▶ [PROBLEM TO SOLVE] Below are entries; print them exactly from the first line through the one containing "def Obligations.FloatConditionTraps : Prop".

▶ [Dataset excerpts]

▼

/-- A float instruction whose active lanes all raise an enabled condition with one cause parks them with it (R165, R167, R356): 0x20 for
NV, else 0x21 for DZ, else 0x22 for OF, by the first that is raised and enabled. No trapping lane's result is written and no flag of it
sets: its v registers, its FPSTAT and its PRED stay, and where the whole path traps so do the slot's s registers and the forms of its
v registers. -/
def Obligations.FloatConditionTraps : Prop :=
  ∀ (s : State) (i : Instr) (p : Floating) (c : Byte), floatRule s i = some p → Readable s p.sh p.rs → MayPark s →
    act s p.sh ≠ [] → (∀ l ∈ act s p.sh, p.trap s l = some c) →
    (∀ l ∈ act s p.sh, let x := (p.f l (laneVals s p.rs l)).1.x; let e := p.enables s l
      c = (if x.nv = true ∧ e.getLsbD 0 = true then 0x20 else if x.dz = true ∧ e.getLsbD 1 = true then 0x21 else 0x22)) ∧
    ∃ t, exec i s = .next t ∧ ParkedAt s t (act s p.sh) c 0x00 ∧
      (Alone s →
        let c := s.iss.core
        let n := s.iss.slot
        (RowsApart s c n → ∀ l ∈ act s p.sh, l < 32 → ∀ v, vWord t c n v l = vWord s c n v l) ∧
        (∀ l ∈ act s p.sh, ∀ th, threadAt s c n l = some th →
          ∃ th', threadAt t c n l = some th' ∧ th'.fpstat = th.fpstat ∧ th'.pred = th.pred) ∧
        (pathLanes s = act s p.sh →
          (slotAt t c n).vmap = (slotAt s c n).vmap ∧ (slotAt t c n).cells = (slotAt s c n).cells ∧
          (slotAt t c n).sregs = (slotAt s c n).sregs))

/-- Taking a trap (R222, R224): the lowest free entry of the dugout records the lanes, the PC, the cause and the detail; the 320 bytes
of its record stand in the umpire's scratchpad; each lane's thread is Parked at the PC and keeps the latch values that it read
(R130); other threads and memory stay. The list of addresses has at most 32 pages (NADDR is 0 to 32). That the entry is the lowest free one is log entry 10's choice. -/
def Obligations.TrapEntryRecordsThePath : Prop :=
  ∀ (s : State) (c n : Nat) (ls : List Nat) (t : TrapInfo) (pc : Word) (op : Nat) (addrs : List DWord)
    (kept : Nat → Tab DWord) (e : Nat), dugoutFree (coreAt s c) = some e → ls.Nodup → (pageAddrs addrs).length ≤ 32 →
    let u := parkGroup s c n ls t pc op addrs kept
    (∃ d, Tab.get? (coreAt u c).dugout e = some d ∧ d.slot = n ∧ d.lanes = maskOf ls ∧ d.pc = pc ∧ d.cause = t.cause ∧
      d.detail = t.detail ∧ d.hm = slotHm s c n ∧ d.addrs = pageAddrs addrs ∧
      ∀ p, pageWith (coreAt s c) 16 2 0 = some p →
        poolBytes (coreAt u c) (p * 16384 + 320 * e) 320 =
          wordsBytes (recordWords d (((threadAt s c n (ls.headD 0)).map Thread.cbase).getD 0)
            ((t.eng.map (fun x => x.2.2)).getD 0))) ∧
    (∀ j, j ≠ e → Tab.get? (coreAt u c).dugout j = Tab.get? (coreAt s c).dugout j) ∧
    (∀ l ∈ ls, ∀ th, threadAt s c n l = some th →
      threadAt u c n l = some { th with st := .parked e, pc := pc, kept := kept l }) ∧
    (∀ l, l ∉ ls → threadAt u c n l = threadAt s c n l) ∧ u.mem = s.mem

/-- Word 0 and the pair of words after it of a dugout record (R224): CAUSE, DETAIL, HM, SLOT, NADDR, LANES and PC stand in their
bits. -/
def Obligations.DugoutRecordFields : Prop :=
  ∀ (e : DugEntry) (cbase : DWord) (prog : Nat), e.slot < 32 → e.addrs.length ≤ 32 → e.qix < 64 →
    let w := recordWords e cbase prog
    (w.getD 0 0).extractLsb' 56 8 = e.cause ∧ (w.getD 0 0).extractLsb' 48 8 = e.detail ∧
    (w.getD 0 0).extractLsb' 34 14 = e.hm ∧ ((w.getD 0 0).extractLsb' 29 5).toNat = e.slot ∧
    (w.getD 0 0).getLsbD 28 = e.eng ∧ ((w.getD 0 0).extractLsb' 16 6).toNat = e.addrs.length ∧
    (w.getD 1 0).extractLsb' 32 32 = e.lanes ∧ (w.getD 1 0).extractLsb' 0 32 = e.pc ∧ w.getD 2 0 = cbase ∧ w.length = 40

/-- The registers of the dugout after a park (R225): where DGQH's SEL names the entry that the trap has taken, TCAUSE reads the cause and
the detail, TRPC the PC, TLANES the lanes, TADDR the first address or 0, TINFO word 0x18 of the record, and DGQH the selection and the
count of entries, with the oldest entry in use as HEAD. -/
def Obligations.TrapRegistersReadTheEntry : Prop :=
  ∀ (s : State) (c n l : Nat) (ls : List Nat) (t : TrapInfo) (pc : Word) (op : Nat) (addrs : List DWord) (kept : Nat → Tab DWord)
    (e : Nat), dugoutFree (coreAt s c) = some e → (coreAt s c).dgSel.toNat = e → (pageAddrs addrs).length ≤ 32 →
    let u := parkGroup s c n ls t pc op addrs kept
    let v := { u with iss := { u.iss with core := c, slot := 16 } }
    readReg v l .tcause = t.cause.toNat * 2 ^ 8 + t.detail.toNat ∧ readReg v l .trpc = pc.toNat ∧
    readReg v l .tlanes = (maskOf ls).toNat ∧
    readReg v l .taddr = (match pageAddrs addrs with | [] => 0 | a :: _ => a.toNat) ∧
    (∃ d, Tab.get? (coreAt u c).dugout e = some d ∧
      ∀ cbase prog, readReg v l .tinfo = ((recordWords d cbase prog).getD 3 0).toNat) ∧
    readReg v l .tinfo = op % 1024 * 2 ^ 16 + (if ((threadAt s c n (ls.headD 0)).bind Thread.handler).isSome then 2 ^ 11 else 0) +
      t.info.toNat % 2 ^ 11 ∧
    ∃ h d, readReg v l .dgqh = e * 2 ^ 16 + ((coreAt s c).dugout.length + 1) * 2 ^ 5 + h ∧ (h, d) ∈ (coreAt u c).dugout ∧
      ∀ x ∈ (coreAt u c).dugout, d.seq ≤ x.2.seq

/-- RPLY of an entry of another cause than a call, a breakpoint or a watchpoint (R226, R425): the entry frees, and the threads that
stood parked in its lanes are Ready at the PC where they parked. -/
def Obligations.ReplayResumesTheLanes : Prop :=
  ∀ (s : State) (c e : Nat) (d : DugEntry), entryAt s c e = some d → d.cause ≠ 0x70 → d.cause ≠ 0x60 → d.cause ≠ 0x61 →
    entryAt (replayEntry s c e) c e = none ∧
    ∀ l ∈ lanesOf d.lanes, ∀ th, threadAt s c d.slot l = some th → th.pc ≠ th.mr →
      ∃ th', threadAt (replayEntry s c e) c d.slot l = some th' ∧ th'.st = .ready ∧ th'.pc = th.pc ∧ th'.pass = none

/-! ## Frames -/

/-- What a computing instruction leaves unchanged (R326, R328, R363): where it completes and nothing else acts on the path, every
byte of memory stays; every field of the state but the cores stays; of the cores, only the issuing one changes, and of it
only the issuing slot, the issuing quarter, the pages and rows that hold v registers with their dirty bits (R268), and the event
counters. -/
def Obligations.ComputingChangesNothingElse : Prop :=
  ∀ (s t : State) (i : Instr) (p : Plain), computing s i = some p → Undisturbed s i → Readable s p.sh p.rs → Alone s →
    exec i s = .next t →
    let c := s.iss.core
    (∀ a, readByte t.mem a = readByte s.mem a) ∧ t = { s with cores := t.cores, fresh := s.fresh + 1 } ∧
    (∀ k, k ≠ c → coreAt t k = coreAt s k) ∧
    coreAt t c =
      { coreAt s c with
        slots := (coreAt t c).slots, quarters := (coreAt t c).quarters, pool := (coreAt t c).pool,
        cleanPool := (coreAt t c).cleanPool,
        umpRows := (coreAt t c).umpRows, events := (coreAt t c).events, acnt := (coreAt t c).acnt } ∧
    (∀ n, n ≠ s.iss.slot → slotAt t c n = slotAt s c n) ∧ (∀ q, q ≠ s.iss.quarter → quarterAt t c q = quarterAt s c q)
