-- ==== Sys2Proof/Laws/Perform.lean ====
section
/-!
SUPPORT. What `perform` does with an instruction whose operands can be read and whose lanes all answer: it completes on
its whole path.
-/

namespace Sys2Proof.Laws
open Sys2Proof.Machine

/-! ## Sources -/

theorem readLane_ok {s : State} {sh : Shape} {rs : List Rd} {l : Nat}
    (h : (∀ p ∈ withPos rs, latchCheck s l p.1 p.2 = none ∧ deadCheck s l p.2 = none) ∧
      destCheck s sh.dst sh.words = none) :
    readLane (begun s) sh.dst sh.words rs l = .ok (laneVals s rs l) := by
  have h1 : (withPos rs).findSome? (fun p => latchCheck (begun s) l p.1 p.2) = none :=
    List.findSome?_eq_none_iff.2 (fun p hp => (h.1 p hp).1)
  have h2 : (withPos rs).findSome? (fun p => deadCheck (begun s) l p.2) = none :=
    List.findSome?_eq_none_iff.2 (fun p hp => (h.1 p hp).2)
  have h3 : destCheck (begun s) sh.dst sh.words = none := h.2
  simp only [readLane, h1, h2, h3]
  rfl

/-- The value that a table made from a list by a function gives for a member of the list. -/
theorem find?_map_pair {β : Type} (ls : List Nat) (g : Nat → β) {l : Nat} (h : l ∈ ls) :
    ((ls.map (fun l => (l, g l))).find? (fun e => decide (e.1 = l))).map Prod.snd = some (g l) := by
  induction ls with
  | nil => simp at h
  | cons a r ih =>
    simp only [List.map_cons, List.find?_cons]
    by_cases ha : a = l
    · subst ha; simp
    · simp only [ha, decide_false]
      exact ih ((List.mem_cons.1 h).resolve_left (fun e => ha e.symm))

/-! ## Lanes in turn -/

theorem answer_some {α : Type} {a : Act α} {s t : State} {o : α} :
    answer a s = some (t, o) ↔ a s = (.ok o, t) := by
  unfold answer
  constructor
  · intro h
    split at h
    · rename_i heq; obtain ⟨rfl, rfl⟩ := Prod.mk.inj (Option.some.inj h); exact heq
    · cases h
  · intro h; rw [h]

theorem runLanes_inTurn (f : Nat → Act Out) (ls : List Nat) (s s1 : State) (outs : List (Nat × Out))
    (acc : List (Nat × Except Halt Out)) (h : inTurn (fun t l => answer (f l) t) s ls = some (s1, outs)) :
    ls.foldl (fun r l => let x := (f l) r.1; (x.2, r.2 ++ [(l, x.1)])) (s, acc) =
      (s1, acc ++ outs.map (fun e => (e.1, .ok e.2))) := by
  induction ls generalizing s acc outs with
  | nil => simp only [inTurn, Option.some.injEq, Prod.mk.injEq] at h; obtain ⟨rfl, rfl⟩ := h; simp
  | cons l r ih =>
    simp only [inTurn] at h
    split at h
    · cases h
    · rename_i s2 o heq
      rw [answer_some] at heq
      simp only [Option.map_eq_some_iff] at h
      obtain ⟨⟨s3, outs'⟩, h1, h2⟩ := h
      simp only [Prod.mk.injEq] at h2
      obtain ⟨rfl, rfl⟩ := h2
      have hl : (f l) s = (.ok o, s2) := heq
      simp only [List.foldl_cons, hl]
      rw [ih s2 outs' _ h1]
      simp

theorem inTurn_congr {β : Type} (f g : State → Nat → Option (State × β)) (ls : List Nat) (s : State)
    (h : ∀ t, ∀ l ∈ ls, f t l = g t l) : inTurn f s ls = inTurn g s ls := by
  induction ls generalizing s with
  | nil => rfl
  | cons l r ih =>
    simp only [inTurn, h s l (List.mem_cons_self)]
    split
    · rfl
    · rw [ih _ (fun t k hk => h t k (List.mem_cons_of_mem _ hk))]

theorem runLanes_answers (f : Nat → Act Out) (ls : List Nat) (s s1 : State) (outs : List (Nat × Out))
    (h : inTurn (fun t l => answer (f l) t) s ls = some (s1, outs)) :
    runLanes s ls f = (s1, outs.map (fun e => (e.1, .ok e.2))) :=
  runLanes_inTurn f ls s s1 outs [] h

theorem runLanes_congr (f g : Nat → Act Out) (ls : List Nat) (s : State) (h : ∀ l ∈ ls, f l = g l) :
    runLanes s ls f = runLanes s ls g := by
  unfold runLanes
  refine List.foldl_ext _ _ _ (fun r l hl => ?_)
  rw [h l hl]

/-- Lanes that change nothing answer each by itself. -/
theorem inTurn_pure {β : Type} (g : Nat → β) (ls : List Nat) (s : State) :
    inTurn (fun t l => some (t, g l)) s ls = some (s, ls.map (fun l => (l, g l))) := by
  induction ls with
  | nil => rfl
  | cons l r ih => simp [inTurn, ih]

/-! ## Completion -/

/-- An instruction whose operands can be read and whose active lanes answer one after another, each to go on at once,
completes. -/
theorem performOn_completes (s s1 : State) (sh : Shape) (rs : List Rd) (f : Nat → List Nat → Act Out)
    (outs : List (Nat × Out)) (hr : Readable s sh rs)
    (ht : inTurn (fun t l => answer (f l (laneVals s (readsOf sh.first rs l) l)) t) (begun s) (act s sh) = some (s1, outs))
    (hp : ∀ e ∈ outs, e.2.stay = none ∧ e.2.after = none) :
    performOn s sh rs f = completed s sh rs s1 outs := by
  have hw : loadWait (begun s) sh.dst sh.words rs = none := hr.1
  have hrun := runLanes_answers (fun l => f l (laneVals s (readsOf sh.first rs l) l)) (act s sh) (begun s) s1 outs ht
  have hw' : waitsOf (outs.map (fun e => (e.1, .ok e.2))) = [] := by
    simp [waitsOf, List.filterMap_map]
  have hs : stalls (outs.map (fun e => (e.1, .ok e.2))) = false := by
    simp [stalls]
  have htr : trapsOf (outs.map (fun e => (e.1, .ok e.2))) = [] := by
    simp [trapsOf, List.filterMap_map]
  have hou : outsOf (outs.map (fun e => (e.1, .ok e.2))) = outs := by
    simp [outsOf, List.filterMap_map]
  have hst : outs.filterMap (fun e => e.2.stay.map (fun w => (e.1, w))) = [] := by
    rw [List.filterMap_eq_nil_iff]; intro e he; simp [(hp e he).1]
  have hdn : outs.filter (fun e => e.2.stay.isNone) = outs := by
    rw [List.filter_eq_self]; intro e he; simp [(hp e he).1]
  have hla : outs.filterMap (fun e => e.2.after.map (fun t => (e.1, t))) = [] := by
    rw [List.filterMap_eq_nil_iff]; intro e he; simp [(hp e he).2]
  unfold performOn
  dsimp only
  rw [hw]
  dsimp only
  rw [show activeLanes (begun s) sh.head.guard = act s sh from rfl,
    runLanes_congr _ (fun l => f l (laneVals s (readsOf sh.first rs l) l)) _ _ (fun l hl => by
      rw [find?_map_pair _ _ hl, readLane_ok (hr.2 l hl)]), hrun]
  simp only [hs, hw', htr, hou, hst, hdn, hla, groupTraps, List.length_nil, Nat.lt_irrefl, decide_false,
    Bool.and_false, Bool.false_and, if_false, Bool.false_eq_true, List.isEmpty_nil, Bool.not_true]
  simp only [parkGroups, containAll, List.foldl_nil, List.map_nil, List.isEmpty_nil, Bool.not_true, Bool.and_false,
    if_false, Bool.false_eq_true, List.any_nil, List.contains_nil, Bool.not_false, Bool.and_true, List.filter_true]
  rfl

/-- An instruction that only computes completes. -/
theorem performOn_plainly (s : State) (sh : Shape) (rs : List Rd) (f : Nat → List Nat → Out) (hr : Readable s sh rs)
    (h1 : sh.first = none)
    (hp : ∀ l ∈ act s sh, (f l (laneVals s rs l)).stay = none ∧ (f l (laneVals s rs l)).after = none) :
    performOn s sh rs (fun l v => pure (f l v)) = plainly s sh rs f := by
  refine performOn_completes s (begun s) sh rs _ _ hr ?_ ?_
  · rw [h1]
    exact inTurn_pure (fun l => f l (laneVals s rs l)) _ _
  · intro e he
    obtain ⟨l, hl, rfl⟩ := List.mem_map.1 he
    exact hp l hl

end Sys2Proof.Laws
end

▲

▶ [YOUR RESPONSE]
/-- A float instruction whose active lanes all raise an enabled condition with one cause parks them with it (R165, R167, R356): 0x20 for
NV, else 0x21 for DZ, else 0x22 for OF, by the first that is raised and enabled. No trapping lane's result is written and no flag of it
sets: its v registers, its FPSTAT and its PRED stay, and where the whole path traps so do the slot's s registers and the forms of its
v registers. -/
def Obligations.FloatConditionTraps : Prop :=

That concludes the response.